@[simp] theorem State.hang_cfg (p : Prim) : (s.hang p).cfg = s.cfg := rfl
@[simp] theorem State.hang_x (p : Prim) : (s.hang p).x = s.x := rfl
@[simp] theorem State.hang_seq (p : Prim) : (s.hang p).seq = s.seq := rfl
@[simp] theorem State.hang_rsp (p : Prim) : (s.hang p).rsp = s.rsp := rfl
@[simp] theorem State.hang_history (p : Prim) : (s.hang p).history = s.history := rfl
@[simp] theorem State.hang_moves (p : Prim) : (s.hang p).moves = s.moves := rfl
@[simp] theorem State.hang_env (p : Prim) : (s.hang p).env =
    { s.env with script := dropNever s.env.script, inFlight := some p } := rfl
@[simp] theorem State.hang_inbox (p : Prim) : (s.hang p).inbox = s.inbox := rfl
@[simp] theorem State.hang_dev (p : Prim) : (s.hang p).dev = s.dev := rfl

@[simp] theorem State.accept_cfg (op : BitVec 4) : (s.accept op).cfg = s.cfg := rfl
@[simp] theorem State.accept_x (op : BitVec 4) : (s.accept op).x = { s.x with rawValid := false, countValid := false } := rfl
@[simp] theorem State.accept_seq (op : BitVec 4) : (s.accept op).seq = { s.seq with busy := true, curOp := op } := rfl
@[simp] theorem State.accept_rsp (op : BitVec 4) : (s.accept op).rsp = none := rfl
@[simp] theorem State.accept_history (op : BitVec 4) : (s.accept op).history = s.history := rfl
@[simp] theorem State.accept_moves (op : BitVec 4) : (s.accept op).moves = s.moves := rfl
@[simp] theorem State.accept_env (op : BitVec 4) : (s.accept op).env = s.env := rfl
@[simp] theorem State.accept_inbox (op : BitVec 4) : (s.accept op).inbox = s.inbox := rfl
@[simp] theorem State.accept_dev (op : BitVec 4) : (s.accept op).dev = s.dev := rfl

@[simp] theorem State.acceptWord_cfg : (s.acceptWord).cfg = s.cfg := rfl
@[simp] theorem State.acceptWord_x : (s.acceptWord).x = s.x := rfl
@[simp] theorem State.acceptWord_seq : (s.acceptWord).seq = { s.seq with busy := true } := rfl
@[simp] theorem State.acceptWord_rsp : (s.acceptWord).rsp = s.rsp := rfl
@[simp] theorem State.acceptWord_history : (s.acceptWord).history = s.history := rfl
@[simp] theorem State.acceptWord_moves : (s.acceptWord).moves = s.moves := rfl
@[simp] theorem State.acceptWord_env : (s.acceptWord).env = s.env := rfl
@[simp] theorem State.acceptWord_inbox : (s.acceptWord).inbox = s.inbox := rfl
@[simp] theorem State.acceptWord_dev : (s.acceptWord).dev = s.dev := rfl

@[simp] theorem State.resetBlock_cfg : (s.resetBlock).cfg = s.cfg := rfl
@[simp] theorem State.resetBlock_x : (s.resetBlock).x = Holding.reset s.cfg.bufCap := rfl
@[simp] theorem State.resetBlock_seq : (s.resetBlock).seq = Seq.reset := rfl
@[simp] theorem State.resetBlock_rsp : (s.resetBlock).rsp = none := rfl
@[simp] theorem State.resetBlock_history : (s.resetBlock).history = s.history := rfl
@[simp] theorem State.resetBlock_moves : (s.resetBlock).moves = s.moves := rfl
@[simp] theorem State.resetBlock_env : (s.resetBlock).env = { s.env with resetIn := none, inFlight := none } := rfl
@[simp] theorem State.resetBlock_inbox : (s.resetBlock).inbox = s.inbox := rfl
@[simp] theorem State.resetBlock_dev : (s.resetBlock).dev = s.dev := rfl

@[simp] theorem State.respond_cfg (st : Status) (p : Payload) : (s.respond st p).cfg = s.cfg := rfl
@[simp] theorem State.respond_x (st : Status) (p : Payload) : (s.respond st p).x = { s.x with status := st } := rfl
@[simp] theorem State.respond_seq (st : Status) (p : Payload) : (s.respond st p).seq = { s.seq with busy := false } := rfl
@[simp] theorem State.respond_rsp (st : Status) (p : Payload) : (s.respond st p).rsp = 
    some {
      status := st, rawValid := s.x.rawValid, rawResp := s.x.rawResp, hdr := p.hdr, data := p.data,
      count := if st = .success ∧ s.x.countValid then some s.x.flashCnt else none } := rfl
@[simp] theorem State.respond_history (st : Status) (p : Payload) : (s.respond st p).history = s.history := rfl
@[simp] theorem State.respond_moves (st : Status) (p : Payload) : (s.respond st p).moves = s.moves := rfl
@[simp] theorem State.respond_env (st : Status) (p : Payload) : (s.respond st p).env = s.env := rfl
@[simp] theorem State.respond_inbox (st : Status) (p : Payload) : (s.respond st p).inbox = s.inbox := rfl
@[simp] theorem State.respond_dev (st : Status) (p : Payload) : (s.respond st p).dev = s.dev := rfl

________________

## What the task requires
In the entries above, how many lines include the word "busy"? Give only that number.

## Solution to the problem
3